S Tian Yuandong

Alphago’s upgraded version – alphayuan has the ability to learn by themselves, only three days to learn defeated alphago; The kingdom of Saudi Arabia has just granted citizenship to Sophia, a “female” robot, making her the first ever robot to be granted citizenship… Will the development of artificial intelligence threaten human society? Is the day when robots control humans ever closer?

Most of the time, panic stems from mass ignorance of technology. In the eyes of ai scientists, current AI is as different from the human brain as a few simple symbols are from a novel.

The success of the Alpha yuan is just a coincidence

Alphago is not as influential in the industry as it is in the public. Because in the field of ARTIFICIAL intelligence, every method has limitations and no one method is a panacea. When every part of the emerging ai is clearly understood, its mystique will dissolve, along with the current doubts and fears.

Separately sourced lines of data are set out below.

/-- S-cell upkeep (R100, R102, R103, R130). -/
def Obligations.SramUpkeep : Prop :=
  (∀ (site : Site) (line : Fin 6144) (s : State), let k := siteKey site
    Gives (.correctionWriteback site line) s fun t =>
      if (s.scell k).writeBack.contains line.val then
        t.line (k * 8192 + line.val) = { s.line (k * 8192 + line.val) with inj := 0 } ∧
        (t.scell k).writeBack.contains line.val = false ∧
        ∀ j, j ≠ k * 8192 + line.val → t.line j = s.line j
      else t = s) ∧
  (∀ (site : Site) (bank : Fin 16) (found : Found) (s : State), let k := siteKey site
    let row := lget 0 (s.scell k).scrubRow bank.val
    let l := 16 * row + bank.val
    let x := s.line (k * 8192 + l)
    Gives (.sramScrub site bank found) s fun t =>
      if s.flag rSCL_SCRUB 16 = true ∧ keyIsA k = false ∧ (s.bay (keyBay k)).powered = true ∧
          (s.bay (keyBay k)).st ≠ .scanning then
        (t.scell k).scrubRow = lset (s.scell k).scrubRow bank.val ((row + 1) % 384) ∧
        (x.poison = false → x.finds found = .corrected →
          t.fld rSCL_CE_CNT 31 0 = sat 32 (s.fld rSCL_CE_CNT 31 0 + 1) ∧ (t.scell k).writeBack.contains l = true ∧
          t.line (k * 8192 + l) = x) ∧
        (x.poison = false → x.finds found = .uncorrectable →
          t.line (k * 8192 + l) = { poison := true } ∧ t.flag rSCL_ERR 2 = true)
      else t = s) ∧
  (∀ (v : Word) (s : State), s.taken → Gives (.sclScrubWrite v) s fun t =>
    t.fld rSCL_SCRUB 15 0 = max 256 (bits 15 0 v.toNat) ∧ t.flag rSCL_SCRUB 16 = v.toNat.testBit 16) ∧
  (∀ (v : Word) (s : State), s.taken →
    let u := v.toNat &&& regMask rSCL_INJ
    let k := mkKey (bits 23 23 u) (bits 22 17 u) (bits 16 11 u)
    let key := k * 8192 + bits 36 24 u
    Gives (.sclInj v) s fun t =>
      if u.testBit 63 = true ∧ bits 22 17 u ≤ 39 ∧ bits 16 11 u ≤ 31 ∧ keyIsA k = false ∧ bits 36 24 u ≤ 6143 ∧
          (s.line key).poison = false ∧ (s.bay (keyBay k)).st = .allocated then
        t.line key = { s.line key with inj := min 2 ((s.line key).inj + (if u.testBit 62 = true then 2 else 1)) } ∧
        ∀ j, j ≠ key → t.line j = s.line j
      else ∀ j, t.line j = s.line j)

namespace Sys2Proof.Machine

/-- The verified image that an EXHIBIT_LOAD finds: the whole T1 edge copy at its address belongs to the tenant, and an
entry of the store holds the image with its address and digest (R148). -/
def State.findsImage (s : State) (c : Cmd) (copy e : Nat) : Prop :=
  let addr := leAt c.desc 0x10 6
  s.copyAt addr = some copy ∧
    (∃ o, s.obj copy = some o ∧ o.whole = true ∧ o.owner = c.tenant) ∧
    (List.range 32).find? (fun e => (s.imgEntry e).valid && decide ((s.imgEntry e).image.addr = addr)
      && decide ((s.imgEntry e).image.digest = s.bytes (addr + 0x10) 32)) = some e

/-- EXHIBIT_LOAD's flag byte names the form: REPLACE in byte 0x18, SLICED in byte 0x19. -/
def Cmd.isReplace (c : Cmd) : Bool := (leAt c.desc 0x18 1).testBit 7
def Cmd.isSliced (c : Cmd) : Bool := (leAt c.desc 0x19 1).testBit 0

end Sys2Proof.Machine

/-- RUN (R151, R298) and COMMAND_COMPLETE (R305, R373). -/
def Obligations.RunAndComplete : Prop :=
  (∀ (cmd : Nat) (s : State),
    (s.takes cmd opcRUN = none → Gives (.run cmd) s fun t => t = s) ∧
    ∀ c, s.takes cmd opcRUN = some c → let h := leAt c.desc 0x10 1 % 16
      Gives (.run cmd) s fun t =>
        if (s.load h).st = .free ∨ (s.load h).tenant ≠ c.tenant then s.answered t cmd .shapeInvalid h 0
        else if s.inService h = true then s.answered t cmd .busy h 0
        else t.took cmd c ∧ (t.load h).waiting = (s.load h).waiting ++ [cmd] ∧ ∀ j, j ≠ h → t.load j = s.load j) ∧
  (∀ (load : Fin 16) (s : State), let h := load.val; let ld := s.load h
    (((ld.started && s.loadDone h) = false ∨ s.loadOp h = some opPREFILL) →
      Gives (.commandComplete load) s fun t => t = s) ∧
    (((ld.started && s.loadDone h) = false ∨ s.loadOp h ≠ some opPREFILL) →
      Gives (.prefillEnd load) s fun t => t = s) ∧
    (∀ id c p, (ld.started && s.loadDone h) = true → s.loadOp h ≠ some opPREFILL → ld.cmd = some id →
      s.cmd id = some c → c.pair = some p → ld.causes = 0 → ld.st = .running → ld.torn = false → ld.relForce = none →
      s.scanWant = [] → Gives (.commandComplete load) s fun t =>
        s.answered t id .ok h 0 ∧ (t.load h).cmd = none ∧ (t.load h).started = false ∧
        (t.load h).ends = ld.ends + 1 ∧ (ld.repl = none → (t.load h).st = .ready)))

/-- COMMAND_START (R112, R124, R298). -/
def Obligations.CommandStart : Prop :=
  ∀ (load : Fin 16) (s : State), let h := load.val; let ld := s.load h
    ((ld.cmd.isSome ∧ (ld.started = true ∨ s.stilled = true) ∨ ld.cmd = none ∧ ld.waiting = []) →
      Gives (.commandStart load) s fun t => t = s) ∧
    ∀ id rest c p, ld.cmd = none → ld.waiting = id :: rest → s.cmd id = some c → c.pair = some p →
      (s.mayStart h c = false → Gives (.commandStart load) s fun t => t = s) ∧
      (s.mayStart h c = true → leAt c.desc 0x12 2 = 0 → s.t1Progs h = [] →
        let args := s.bytes (leAt c.desc 0x18 6) 192
        let shape := (List.range 32).map (fun i =>
          if (leAt c.desc 0x14 4).testBit i then some (leAt args (4 * i) 4) else none)
        ((∃ i ∈ s.namedSlots h, lget none shape i = none) → Gives (.commandStart load) s fun t =>
          t.flag rSCL_ERR 7 = true) ∧
        ((∀ i ∈ s.namedSlots h, lget none shape i ≠ none) →
          (∀ r ∈ ld.image.recs, leAt r 0 1 = 1 → lget none shape (leAt r 1 1) = lget none shape (leAt r 2 1)) →
          some 0 ∉ shape → Gives (.commandStart load) s fun t =>
            (t.load h).cmd = some id ∧ (t.load h).started = true ∧ (t.load h).waiting = rest ∧
            (t.load h).shape = shape ∧ (t.load h).st = .running ∧
            ∀ k ∈ keysIn s.cell.acells 1 (s.loadBays h),
              (t.acell k).pc = 0 ∧ (t.acell k).ended = decide ((s.acell k).steps = [])))

/-- EXHIBIT_LOAD and its two other forms (R148, R149, R152, R153, R314). -/
def Obligations.ExhibitLoads : Prop :=
  ∀ (cmd : Nat) (s : State),
    (s.takes cmd opcEXLOAD = none → (Gives (.exhibitLoad cmd) s fun t => t = s) ∧
      (Gives (.exhibitLoadReplace cmd) s fun t => t = s) ∧ (Gives (.exhibitLoadSliced cmd) s fun t => t = s)) ∧
    ∀ c, s.takes cmd opcEXLOAD = some c →
      ((c.isReplace = true ∨ c.isSliced = true ∨ s.holds c.tenant = true ∨ s.stilled = true) →
        Gives (.exhibitLoad cmd) s fun t => t = s) ∧
      ((c.isReplace = false ∨ s.holds c.tenant = true ∨ s.stilled = true) →
        Gives (.exhibitLoadReplace cmd) s fun t => t = s) ∧
      ((c.isReplace = true ∨ c.isSliced = false ∨ s.holds c.tenant = true ∨ s.stilled = true) →
        Gives (.exhibitLoadSliced cmd) s fun t => t = s) ∧
      (s.holds c.tenant = false → s.stilled = false →
        (c.isReplace = false → c.isSliced = false → s.copyAt (leAt c.desc 0x10 6) = none →
          Gives (.exhibitLoad cmd) s fun t => s.answered t cmd .shapeInvalid noIdx 0) ∧
        (c.isReplace = true → (s.load (leAt c.desc 0x18 1 % 16)).repl = none →
          (s.load (leAt c.desc 0x18 1 % 16)).st = .free →
          Gives (.exhibitLoadReplace cmd) s fun t => s.answered t cmd .shapeInvalid noIdx 0) ∧
        ∀ copy e, s.findsImage c copy e → let im := (s.imgEntry e).image
          (c.isReplace = false → c.isSliced = false →
            (s.freeHandle = none ∨ s.placement im (leAt c.desc 0x16 2) = none →
              Gives (.exhibitLoad cmd) s fun t => s.answered t cmd .busy noIdx 0) ∧
            (∀ h b, s.freeHandle = some h → s.placement im (leAt c.desc 0x16 2) = some b → s.pinFull copy = false →
              s.storeFits im = true → Gives (.exhibitLoad cmd) s fun t =>
                t.took cmd c ∧
                t.load h = { st := .loading, tenant := c.tenant, bays := bayRun b im.nBays, entry := e, image := im,
                             loadCmd := some cmd } ∧
                ∀ i, i < im.nBays → t.bay (b + i) = { st := .allocated, load := some h, epoch := 0 })) ∧
          (c.isReplace = true → c.isSliced = false → let h := leAt c.desc 0x18 1 % 16; let ld := s.load h
            ld.repl = none → (ld.st = .ready ∨ ld.st = .running) → ld.tenant = c.tenant → ld.sliced = false →
            popCount 16 ld.bays = im.nBays →
            (firstBays im.nBays im.seam (im.place % 4)).contains (lowBay ld.bays) = true →
            (leAt c.desc 0x16 2 = 0 ∨ leAt c.desc 0x16 2 = ld.bays) → remoteRecs im.recs = [] →
            remoteRecs ld.image.recs = [] → s.pinFull copy = false → Gives (.exhibitLoadReplace cmd) s fun t =>
              t.took cmd c ∧ (t.load h).repl = some { cmd := some cmd, entry := e, image := im, phase := .staging } ∧
              (t.load h).waiting = ld.waiting ++ [cmd] ∧
              (t.load h).st = (if ld.st = .ready then .replacing else ld.st)) ∧
          (c.isReplace = false → c.isSliced = true → ∀ h, s.freeHandle = some h →
            popCount 16 (s.fld rTEN_SLICE_CFG 15 0 (s.setOf c.tenant)) = im.nBays →
            (firstBays im.nBays im.seam (im.place % 4)).contains (lowBay (s.fld rTEN_SLICE_CFG 15 0 (s.setOf c.tenant))) = true →
            s.pinFull copy = false → s.storeFits im = true →
            (∀ j, j < 16 → (s.load j).st = .free ∨ (s.load j).sliced = false ∨ (s.load j).tenant ≠ c.tenant) →
            Gives (.exhibitLoadSliced cmd) s fun t =>
              t.load h = { st := .ready, tenant := c.tenant, entry := e, image := im, sliced := true } ∧
              (∀ b, t.bay b = s.bay b) ∧ s.answered t cmd .ok h 0))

The genius of AlphaGo is that it combines both engineering and scientific research to push AI to the extreme in one direction with massive computing resources and engineering optimization. It also draws on people on the go, and in 10 years of progress in computer vision, such as go and intensive study direction in monte carlo, since the game tree search (commonly known as “and” around), random walk disk valuations, with characteristics of artificial shallow network to quickly move, weigh the breadth and depth search and weigh from exploration and a priori knowledge, Convolutional neural network (CNN), residual network (ResNet), rotary flip sample enhancement and so on. None of this was first thought up by the DeepMind team, but piecemeal from past experience. It’s just that the little advances of the past have not made it into the public eye, and the Afar dog has achieved this final step.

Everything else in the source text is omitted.